===== Available records

theorem acknowledge_laneForm (n : BitVec 16) (w : Nat) (s : State) : KeepsLaneForm s (acknowledge n w s) := by
  have hstatus (b : Bool) (r : Rpt) : KeepsLaneForm s (if b then { s with rpt := r } else passStatus { s with rpt := r }) := by
    cases b <;> exact .of_det rfl rfl
  have hclear (u : State) : KeepsLaneForm u (clearEncoderError u) := by
    unfold clearEncoderError
    split <;> exact .of_det rfl rfl
  unfold acknowledge
  dsimp only
  split
  · exact (hstatus _ _).trans (hclear _)
  · exact hstatus _ _

theorem commandReportAck_laneForm (p : List Byte) (s : State) : KeepsLaneForm s (commandReportAck p s).1 := by
  unfold commandReportAck
  dsimp only
  split
  · exact .refl s
  · split
    · exact acknowledge_laneForm _ _ s
    · exact .refl s

/-- A successful APPLY gives each lane a new object, and leaves the lane in the form that object calls for (R128). -/
theorem applyStaged_lanesInv {s : State} (h : LanesInv s) : LanesInv (applyStaged s) := by
  rw [lanesInv_iff] at h ⊢
  intro n
  have hdet : (applyStaged s).det.get n =
      (s.det.get n).afterApply (s.lcu.active.lanes.get n) (s.lcu.staged.lanes.get n) (s.pins.det.get n) := by
    rw [applyStaged_eq, (outputsApplied_keeps s).det, motionAndLanesApplied_get]
  rw [hdet, applyStaged_active]
  exact (h n).afterApply _ _

theorem commandApply_lanesInv {s : State} (h : LanesInv s) : LanesInv (commandApply s).1 := by
  unfold commandApply
  split
  · exact h
  · exact applyStaged_lanesInv h

theorem instantCommand_lanesInv (k : Kind) (p : List Byte) {s : State} (h : LanesInv s) :
    ∀ x ∈ instantCommand k p s, LanesInv x.1 := by
  rintro x hx
  have stages (c : Option (Configuration → Configuration)) : LanesInv (stage c s).1 := by cases c <;> exact h
  cases k
  case verdict => cases hx
  case advance =>
    obtain ⟨r, -, rfl⟩ := Option.map_eq_some_iff.mp hx
    exact h
  case apply => cases hx; exact commandApply_lanesInv h
  case start => cases hx; exact h.keeps (commandStart_laneForm s)
  case stop => cases hx; exact h.keeps (commandStop_laneForm s)
  case halt => cases hx; exact h.keeps (commandHalt_laneForm s)
  case abort => cases hx; exact h.keeps (commandAbort_laneForm s)
  case resume => cases hx; exact h.keeps (commandResume_laneForm s)
  case purge => cases hx; exact h.keeps (commandPurge_laneForm p s)
  case forceOutput => cases hx; exact h.keeps (commandForceOutput_laneForm p s)
  case getCounters => cases hx; exact h.keeps (commandGetCounters_laneForm p s)
  case reportAck => cases hx; exact h.keeps (commandReportAck_laneForm p s)
  case setMotion | setLane | setStation | setOutput | setReporting => cases hx; exact stages _
  case setLink => cases hx; unfold commandSetLink; split <;> exact h
  case readConfig => cases hx; unfold commandReadConfig; split <;> exact h
  case readItem => cases hx; unfold commandReadItem; dsimp only; split <;> (try split) <;> exact h
  case listItems => cases hx; unfold commandListItems; split <;> exact h
  case identify | linkResume | getStatus | replay | resetPart | revert => cases hx; exact h

/-! ### Every step -/

theorem partReset_lanesInv (s : State) : LanesInv (partReset s) := reset_lanesInv

theorem lanesInv_keptByBlocks : KeptByBlocks LanesInv where
  frame h ht := h.keeps (.of_det ht.det (by rw [ht.lcu]))
  command k p _ h := instantCommand_lanesInv k p h
  reset := partReset_lanesInv
  pair t b _ h := h.keeps (takePair_laneForm t b _)
  encoder x o _ h := h.keeps (encoderSample_laneForm x o _)
  pace o _ h := h.keeps (paceOverflow_laneForm o _)
  count o _ h := h.keeps (forwardCount_laneForm o _)
  standstill h := h.keeps (standstillExpiry_laneForm _)
  sample n level _ h := h.keeps (sampleDetector_laneForm n level _)
  debounce n _ h := debounceExpiry_lanesInv n h
  creation n _ h := h.keeps (takeRequest_laneForm n _)
  endTime n _ h := h.keeps (endTimeExpiry_laneForm n _)
  maxOn n _ h := h.keeps (maxOnExpiry_laneForm n _)
  recovery n _ h := h.keeps (recoveryExpiry_laneForm n _)

/-- Settles O59: DET acts on enabled lanes alone, each of its operations leaves a lane in the form of the state it enters, and no
other block touches a lane but by an APPLY or a reset. -/
theorem laneFormIsKept : Obligations.LaneFormIsKept := fun _ _ => lanesInv_keptByBlocks.step_keeps

end Sys2Proof.Machine

end

/-! ## Proofs: O15, O16, O20, line states (R132, R133, R137, R148) -/

section

namespace Sys2Proof.Machine

open Sys2Proof

/-! ### A row that its command's owner completes -/

theorem kindOf_code (k : Kind) : kindOf k.code = some k := by cases k <;> rfl

theorem code_ne_linkResume {k : Kind} (h : k ≠ .linkResume) : k.code ≠ Kind.linkResume.code := by
  intro hcode
  have hkinds := kindOf_code k
  rw [hcode, kindOf_code] at hkinds
  exact h (Option.some.inj hkinds).symm

section

variable {c : Instr} {k : Kind} {s : State} {q : Byte} {p : List Byte} {a : Answer}
  (hc : frameOfRow c = some (k.code, q, p)) (hk : k ≠ .linkResume) (h : Takes s k.code q p)
  (hl : k.admits p.length = true)

include hc hk h hl

/-- The owner leaves LNK to CMD, which answers (R157, R160). -/
theorem exec_completes {t : State} (hx : instantCommand k p (s.taking q) = some (t, a)) (ht : t.lnk = (s.taking q).lnk) :
    exec c s = .next (concluded { t with lnk := s.lnk.afterTaken k.code q p a }) := by
  rw [exec_frame hc, receiveFrame_instant h (code_ne_linkResume hk) (kindOf_code k) hl hx ht]

/-- The owner changes nothing that the latch compares or ATTN follows, so the answer alone ends the event. -/
theorem exec_completes_settled {t : State} (hx : instantCommand k p (s.taking q) = some (t.taking q, a))
    (hlnk : t.lnk = s.lnk) (ht : Settled t) : exec c s = .next { t with lnk := s.lnk.afterTaken k.code q p a } := by
  have htaking : (t.taking q).lnk = (s.taking q).lnk := by
    unfold State.taking
    rw [hlnk]
  have hhold : (s.lnk.afterTaken k.code q p a).hold = t.lnk.hold := by rw [afterTaken_hold, hlnk]
  rw [exec_completes hc hk h hl hx htaking]
  exact congrArg Host.Outcome.next (concluded_of_settled ht hhold)

/-- The owner changes nothing. -/
theorem exec_answers (hx : instantCommand k p (s.taking q) = some (s.taking q, a)) :
    exec c s = .next { s with lnk := s.lnk.afterTaken k.code q p a } :=
  exec_completes_settled hc hk h hl hx rfl h.1.1

end

/-! ### A line command that changes the line state -/

/-- The part with the line in another state, and the latch called on to compare (R131). -/
def State.entering (l : LineState) (s : State) : State :=
  { s with lcu := { s.lcu with line := l }, rpt := { s.rpt with latchDue := true } }

theorem setLine_enters {l : LineState} {s : State} (h : s.lcu.line ≠ l) : setLine l s = s.entering l := by
  rw [setLine_eq, decide_eq_true h]
  unfold State.withDue
  rw [Bool.or_true]
  rfl

/-- Where the latch is called on already, a change of REVERSE adds nothing. -/
theorem setDebt_of_due (d : Nat) {s : State} (h : s.rpt.latchDue = true) :
    setDebt d s = { s with mot := { s.mot with debt := d } } := by
  rw [setDebt_eq]
  unfold State.withDue
  dsimp only
  rw [h, Bool.true_or, ← h]

/-! ### START and RESUME (R132, R137) -/

theorem allLanes_eq_finRange : allLanes = List.finRange 4 := by decide

/-- The search for a lane finds the first that fits. -/
theorem find?_allLanes {f : LaneId → Bool} {n : LaneId} (hn : f n = true) (hfirst : ∀ m < n, f m = false) :
    allLanes.find? f = some n := by
  rw [allLanes_eq_finRange, List.find?_eq_some_iff_getElem]
  refine ⟨hn, n.val, by simp, by simp, fun j hj => ?_⟩
  rw [List.getElem_finRange, hfirst _ hj]
  rfl

section

variable {c : Configuration}

theorem startCheck_noEnabledLane (h : ∀ n, (c.lanes.get n).enabled = false) :
    startCheck c = some ⟨.noEnabledLane, .lane, 0⟩ := by
  unfold startCheck
  exact if_pos (by simp [h])

/-- With an enabled lane, what is left is the search for an enabled lane that no station serves. -/
theorem startCheck_of_enabledLane {n : LaneId} (h : (c.lanes.get n).enabled = true) :
    startCheck c =
      (allLanes.find? fun n => (c.lanes.get n).enabled && allEight.all fun st => !(c.stations.get st).serves n).map
        fun n => ⟨.laneNoStation, .lane, n.val⟩ := by
  have hsome : ¬ (allLanes.all fun n => !(c.lanes.get n).enabled) = true := by
    intro hall
    have hn := List.all_eq_true.mp hall n (mem_allLanes n)
    rw [h] at hn
    exact absurd hn (by decide)
  unfold startCheck
  exact if_neg hsome

/-- What START looks for in a lane: enabled, and no station acts on its items (R132). -/
theorem unserved_iff {n : LaneId} :
    ((c.lanes.get n).enabled && allEight.all fun st => !(c.stations.get st).serves n) = true ↔
      (c.lanes.get n).enabled = true ∧ ∀ st, (c.stations.get st).kind = .off ∨ (c.stations.get st).lane ≠ n := by
  simp [StationConfig.serves, mem_allEight]

theorem not_unserved_of_station {n : LaneId}
    (h : (c.lanes.get n).enabled = true → ∃ st, (c.stations.get st).kind ≠ .off ∧ (c.stations.get st).lane = n) :
    ((c.lanes.get n).enabled && allEight.all fun st => !(c.stations.get st).serves n) = false := by
  rw [Bool.eq_false_iff, ne_eq, unserved_iff]
  rintro ⟨henabled, hnone⟩
  obtain ⟨st, hkind, hlane⟩ := h henabled
  exact (hnone st).elim hkind fun hne => hne hlane

theorem startCheck_laneNoStation {n : LaneId} (hn : (c.lanes.get n).enabled = true)
    (hnone : ∀ st, (c.stations.get st).kind = .off ∨ (c.stations.get st).lane ≠ n)
    (hfirst : ∀ m, m < n → (c.lanes.get m).enabled = true →
      ∃ st, (c.stations.get st).kind ≠ .off ∧ (c.stations.get st).lane = m) :
    startCheck c = some ⟨.laneNoStation, .lane, n.val⟩ := by
  rw [startCheck_of_enabledLane hn,
    find?_allLanes (unserved_iff.mpr ⟨hn, hnone⟩) fun m hm => not_unserved_of_station (hfirst m hm)]
  rfl

theorem startCheck_passes (hsome : ∃ n, (c.lanes.get n).enabled = true)
    (hall : ∀ n, (c.lanes.get n).enabled = true →
      ∃ st, (c.stations.get st).kind ≠ .off ∧ (c.stations.get st).lane = n) : startCheck c = none := by
  obtain ⟨n, hn⟩ := hsome
  have hfind : allLanes.find? (fun n => (c.lanes.get n).enabled && allEight.all fun st => !(c.stations.get st).serves n)
      = none :=
    List.find?_eq_none.mpr fun m _ => Bool.eq_false_iff.mp (not_unserved_of_station (hall m))
  rw [startCheck_of_enabledLane hn, hfind]
  rfl

end

section

variable {s : State}

theorem commandStart_wrongState (h : s.lcu.line ≠ .setup) : commandStart s = lineAnswer .wrongState 0 none s := if_pos h

theorem commandStart_invalid {v : Violation} (h : s.lcu.line = .setup) (hv : startCheck s.lcu.active = some v) :
    commandStart s = (s, ⟨.invalidConfig, 0 :: 0 :: validationBytes (some v), .none⟩) := by
  unfold commandStart
  rw [if_neg (not_not.mpr h), hv]
  unfold lineAnswer lineBody
  rw [h]
  rfl

theorem commandStart_runs (h : s.lcu.line = .setup) (hv : startCheck s.lcu.active = none) :
    commandStart s =
      lineAnswer .ok 0 none { s.entering .run with
        trk := { s.trk with patterns := Oct.same 0 }, mot := { s.mot with debt := 0 } } := by
  have hne : s.lcu.line ≠ .run := by
    rw [h]
    decide
  unfold commandStart
  rw [if_neg (not_not.mpr h), hv]
  dsimp only
  rw [setLine_enters hne, setDebt_of_due 0 (by rfl)]
  rfl

theorem commandResume_runs (h : s.lcu.line = .halted) :
    commandResume s = lineAnswer .ok 0 none { s.entering .run with mot := { s.mot with debt := 0 } } := by
  have hne : s.lcu.line ≠ .run := by
    rw [h]
    decide
  unfold commandResume
  rw [h]
  dsimp only
  rw [setLine_enters hne, setDebt_of_due 0 (by rfl)]
  rfl

theorem commandResume_wrongState (h : s.lcu.line ≠ .halted) : commandResume s = lineAnswer .wrongState 0 none s := by
  unfold commandResume
  cases hline : s.lcu.line with
  | halted => exact absurd hline h
  | setup | run | draining => rfl

end

/-- Settles O15: START's two checks decide its answer, and both commands enter RUN by one change of the line state, after which the
debt's change calls for no further comparison. -/
theorem startAndResumeEnterRun : Obligations.StartAndResumeEnterRun := by
  refine ⟨⟨fun s q h hl hsome hall => ?_, fun s q h => ⟨fun hl => ?_, fun hl hnone => ?_, fun n hl hn hnone hfirst => ?_⟩⟩,
    fun s q h => ⟨fun hl => ?_, fun hl => ?_⟩⟩
  · exact exec_completes (k := .start) rfl (by decide) h rfl
      (congrArg some (commandStart_runs (s := s.taking q) hl (startCheck_passes hsome hall))) rfl
  · exact exec_answers (k := .start) rfl (by decide) h rfl (congrArg some (commandStart_wrongState (s := s.taking q) hl))
  · exact exec_answers (k := .start) rfl (by decide) h rfl
      (congrArg some (commandStart_invalid (s := s.taking q) hl (startCheck_noEnabledLane hnone)))
  · exact exec_answers (k := .start) rfl (by decide) h rfl
      (congrArg some (commandStart_invalid (s := s.taking q) hl (startCheck_laneNoStation hn hnone hfirst)))
  · exact exec_completes (k := .resume) rfl (by decide) h rfl
      (congrArg some (commandResume_runs (s := s.taking q) hl)) rfl
  · exact exec_answers (k := .resume) rfl (by decide) h rfl
      (congrArg some (commandResume_wrongState (s := s.taking q) hl))

/-! ### STOP and RESET_PART (R133, R148) -/

section

variable {s : State}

==========

= Task =
In the answer, the lines from the first line of the data above through the line containing "cases b <;> exact .of_det rfl rfl" must appear exactly as written, with nothing else.

= Reply =
theorem acknowledge_laneForm (n : BitVec 16) (w : Nat) (s : State) : KeepsLaneForm s (acknowledge n w s) := by
  have hstatus (b : Bool) (r : Rpt) : KeepsLaneForm s (if b then { s with rpt := r } else passStatus { s with rpt := r }) := by
    cases b <;> exact .of_det rfl rfl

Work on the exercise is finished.